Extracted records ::
···

-- ==== Sys2Proof/Machine/RouteOps.lean ====
section
/-! DEFINITION. The Route Counter's operations (chapter 01). -/

namespace Sys2Proof.Machine

/-! ## Encoders -/

/-- The ×4 decoding table (R1): the count of a change, none for an illegal one. A pair that has not
changed counts 0. -/
def quadrature : Bool × Bool → Bool × Bool → Option Int
  | (false, false), (true, false) => some 1
  | (true, false), (true, true) => some 1
  | (true, true), (false, true) => some 1
  | (false, true), (false, false) => some 1
  | (false, false), (false, true) => some (-1)
  | (false, true), (true, true) => some (-1)
  | (true, true), (true, false) => some (-1)
  | (true, false), (false, false) => some (-1)
  | (false, false), (true, true) => none
  | (true, true), (false, false) => none
  | (true, false), (false, true) => none
  | (false, true), (true, false) => none
  | (false, false), (false, false) => some 0
  | (false, true), (false, true) => some 0
  | (true, false), (true, false) => some 0
  | (true, true), (true, true) => some 0

/-- An illegal transition raises the error count, saturating at 255 (R2). -/
def RouteCounter.illegal (i : Axis) (r : RouteCounter) : RouteCounter :=
  { r with errors := r.errors.modify (fun n => min 255 (n + 1)) i }

/-- An encoder's pair takes a new state (R1, R2); the first one seen is taken without counting (R17). -/
def State.encoderMoves (i : Axis) (a b : Bool) (s : State) : State :=
  let old := s.route.previous.get i
  let s := s.onRoute fun r => { r with previous := r.previous.set i (some (a, b)) }
  match old with
  | none => s
  | some p =>
    match quadrature p (a, b) with
    | some n => s.onRoute fun r => { r with delta := r.delta.modify (· + n) i }
    | none => (s.onRoute (·.illegal i)).testEncoders [i]

/-! ## Markers -/

/-- The entry of an id. -/
def RouteCounter.entry (r : RouteCounter) (id : Nat) : Option Marker :=
  r.markers.find? (·.id = id)

/-- A route error as it is recorded: saturated (R11). -/
def recordedError (e : Int) : Int := clampInt Config.positionMin Config.positionMax e

/-- The last marker recorded. -/
def State.recordMarker (id : Nat) (error : Int) (s : State) : State :=
  s.onRoute fun r => { r with lastMarker := some ⟨id, recordedError error⟩ }

/-- The route position set to a marker's, with the jump when it differs (R12, R14). -/
def State.align (position : Int) (s : State) : State :=
  let old := s.route.position
  let s := s.onRoute fun r => { r with position := position }
  if position = old then s else s.jump old position

/-- Mismatch count 0 and position-lost flag clear (R12, R14, R15). -/
def RouteCounter.found (r : RouteCounter) : RouteCounter :=
  { r with mismatches := 0, lost := false }

/-- An accepted arrival (R12). -/
def State.acceptMarker (m : Marker) (error : Int) (s : State) : State :=
  let s := match m.kind with
    | .correct => s.align m.position
    | .check => s
  ((s.onRoute (·.found)).recordMarker m.id error).latch .markerSeen

/-- A mismatch (R13), which at the limit loses the position. -/
def State.mismatchMarker (m : Marker) (error : Int) (s : State) : State :=
  let s := s.onRoute fun r => { r with mismatches := min 7 (r.mismatches + 1) }
  let s := (s.recordMarker m.id error).latch .markerMismatch
  if s.settings.mismatchLimit ≤ s.route.mismatches ∧ s.route.lost = false then
    ((s.onRoute fun r => { r with lost := true }).latch .positionLost).positionLoss
  else s

/-- A known arrival (R11 to R13). -/
def State.knownMarker (m : Marker) (s : State) : State :=
  let error := m.position - s.route.position
  if error.natAbs ≤ m.tolerance then s.acceptMarker m error else s.mismatchMarker m error

/-- A sought arrival (R14), reported to the Motion Generator (R41). -/
def State.soughtMarker (m : Marker) (action : SeekAction) (s : State) : State :=
  let error := m.position - s.route.position
  let s := match action with
    | .align => (s.align m.position).onRoute (·.found)
    | .mark => s.onRoute fun r => { r with markRecord := some ⟨r.position, m.id⟩ }
  ((s.recordMarker m.id error).latch .markerSeen).soughtArrival

/-- The action of the current leg if it seeks this id now (R11). -/
def State.soughtAction (s : State) (id : Nat) : Option SeekAction :=
  match s.motion.current with
  | none => none
  | some c =>
    let running := s.motion.phase = .accel ∨ s.motion.phase = .cruise ∨ s.motion.phase = .decel
    match c.leg.seek with
    | some k => if k.marker = id ∧ running ∧ c.markerTaken = false then some k.action else none
    | none => none

/-- A complete marker frame (R11). -/
def State.arrival (id : Nat) (s : State) : State :=
  match s.route.entry id with
  | none => s.latch .markerUnknown
  | some m =>
    match s.soughtAction id with
    | some action => s.soughtMarker m action
    | none => s.knownMarker m

/-- The idle codes of the marker reader line (R8). -/
def idleCode (b : Byte) : Bool := b = 0 || b = 255

def State.setFramer (f : Option PendingByte) (s : State) : State :=
  s.onRoute fun r => { r with framer := f }

/-- A byte received on the marker reader line (R7, R8). -/
def State.markerByte (b : Byte) (stopHigh : Bool) (s : State) : State :=
  if stopHigh = false then s.setFramer none
  else
    let fresh : Option PendingByte := if idleCode b then none else some ⟨b, some Config.markerGap⟩
    match s.route.framer with
    | none => s.setFramer fresh
    | some p => if b = ~~~p.byte then (s.setFramer none).arrival p.byte.toNat else s.setFramer fresh

/-- A start bit stops the gap timer (R8). -/
def State.gapStops (s : State) : State :=
  s.onRoute fun r => { r with framer := r.framer.map fun p => { p with gap := none } }

/-- The gap timer falls at a motion tick (R8, log 34). -/
def PendingByte.gapFallen (p : PendingByte) : PendingByte := { p with gap := p.gap.map (· - 1) }

/-- The gap timer expires: the pending byte is dropped (R8). Due when the timer stands at 0. -/
def State.gapExpires (s : State) : State :=
  if s.route.framer.any (·.gap = some 0) then s.setFramer none else s

/-! ## The marker table -/

/-- An entry put in its place by id, replacing one with the same id (R9). -/
def insertMarker (m : Marker) : List Marker → List Marker
  | [] => [m]
  | x :: rest =>
    if m.id < x.id then m :: x :: rest
    else if m.id = x.id then m :: rest
    else x :: insertMarker m rest

/-- Load Marker (R9). -/
def State.loadMarkerJudged (id : Byte) (position : BitVec 32) (tolerance : BitVec 16) (kind : Byte)
    (s : State) : Except Reason State :=
  match markerIdOk id, markerKindOf kind with
  | true, some k =>
    if (s.route.entry id.toNat).isNone ∧ Config.markerCapacity ≤ s.route.markers.length then
      .error .full
    else
      .ok (s.onRoute fun r =>
        { r with markers := insertMarker ⟨id.toNat, position.toInt, tolerance.toNat, k⟩ r.markers })
  | _, _ => .error .range

/-- The current leg and the pending legs (R10). -/
def MotionGenerator.legs (m : MotionGenerator) : List Leg :=
  (m.current.map (·.leg)).toList ++ m.queue

/-- Delete Marker (R10). -/
def State.deleteMarkerJudged (id : Byte) (s : State) : Except Reason State :=
  if s.motion.legs.any fun l => l.seek.any (·.marker = id.toNat) then .error .state
  else .ok (s.onRoute fun r => { r with markers := r.markers.filter (·.id ≠ id.toNat) })

/-- Clear Markers (R10). -/
def State.clearMarkersJudged (s : State) : Except Reason State :=
  if s.motion.legs.any (·.seek.isSome) then .error .state
  else .ok (s.onRoute fun r => { r with markers := [] })

/-- Zero Route (R15). -/
def State.zeroRouteJudged (s : State) : Except Reason State :=
  if s.motion.phase ≠ .idle then .error .state
  else .ok (s.onRoute fun r => { r.found with position := 0 }).rearm

/-! ## The motion tick -/

/-- The arrival at an end of the position range from inside (R6), reported before the sample is passed
(log 15). -/
def State.rangeLimit (s : State) : State :=
  let s := if s.route.lost then s
    else (s.onRoute fun r => { r with lost := true }).latch .positionLost
  s.report .positionRange

/-- The route position takes the wheels' deltas (R5, R6) and the sample goes to the Cue Engine. -/
def State.routeTick (left right : Int) (s : State) : State :=
  let before := s.route.position
  let sum := before + left + right
  let now := clampInt Config.positionMin Config.positionMax sum
  let s := s.onRoute fun r => { r with position := now }
  let s := if sum ≠ now ∧ before ≠ now then s.rangeLimit else s
  s.sample before now

end Sys2Proof.Machine
end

···

ASSIGNMENT :: As listed above, the lines from the line with "def State.encoderMoves (i" to the line with "def State.mismatchMarker (m" are to be echoed exactly, with both ends included and nothing added.

WRITTEN REPLY ::
def State.encoderMoves (i : Axis) (a b : Bool) (s : State) : State :=
  let old := s.route.previous.get i
  let s := s.onRoute fun r => { r with previous := r.previous.set i (some (a, b)) }
  match old with
  | none => s
  | some p =>
    match quadrature p (a, b) with
    | some n => s.onRoute fun r => { r with delta := r.delta.modify (· + n) i }
    | none => (s.onRoute (·.illegal i)).testEncoders [i]

/-! ## Markers -/

/-- The entry of an id. -/
def RouteCounter.entry (r : RouteCounter) (id : Nat) : Option Marker :=
  r.markers.find? (·.id = id)

/-- A route error as it is recorded: saturated (R11). -/
def recordedError (e : Int) : Int := clampInt Config.positionMin Config.positionMax e

/-- The last marker recorded. -/
def State.recordMarker (id : Nat) (error : Int) (s : State) : State :=
  s.onRoute fun r => { r with lastMarker := some ⟨id, recordedError error⟩ }

/-- The route position set to a marker's, with the jump when it differs (R12, R14). -/
def State.align (position : Int) (s : State) : State :=
  let old := s.route.position
  let s := s.onRoute fun r => { r with position := position }
  if position = old then s else s.jump old position

/-- Mismatch count 0 and position-lost flag clear (R12, R14, R15). -/
def RouteCounter.found (r : RouteCounter) : RouteCounter :=
  { r with mismatches := 0, lost := false }

/-- An accepted arrival (R12). -/
def State.acceptMarker (m : Marker) (error : Int) (s : State) : State :=
  let s := match m.kind with
    | .correct => s.align m.position
    | .check => s
  ((s.onRoute (·.found)).recordMarker m.id error).latch .markerSeen

/-- A mismatch (R13), which at the limit loses the position. -/
def State.mismatchMarker (m : Marker) (error : Int) (s : State) : State :=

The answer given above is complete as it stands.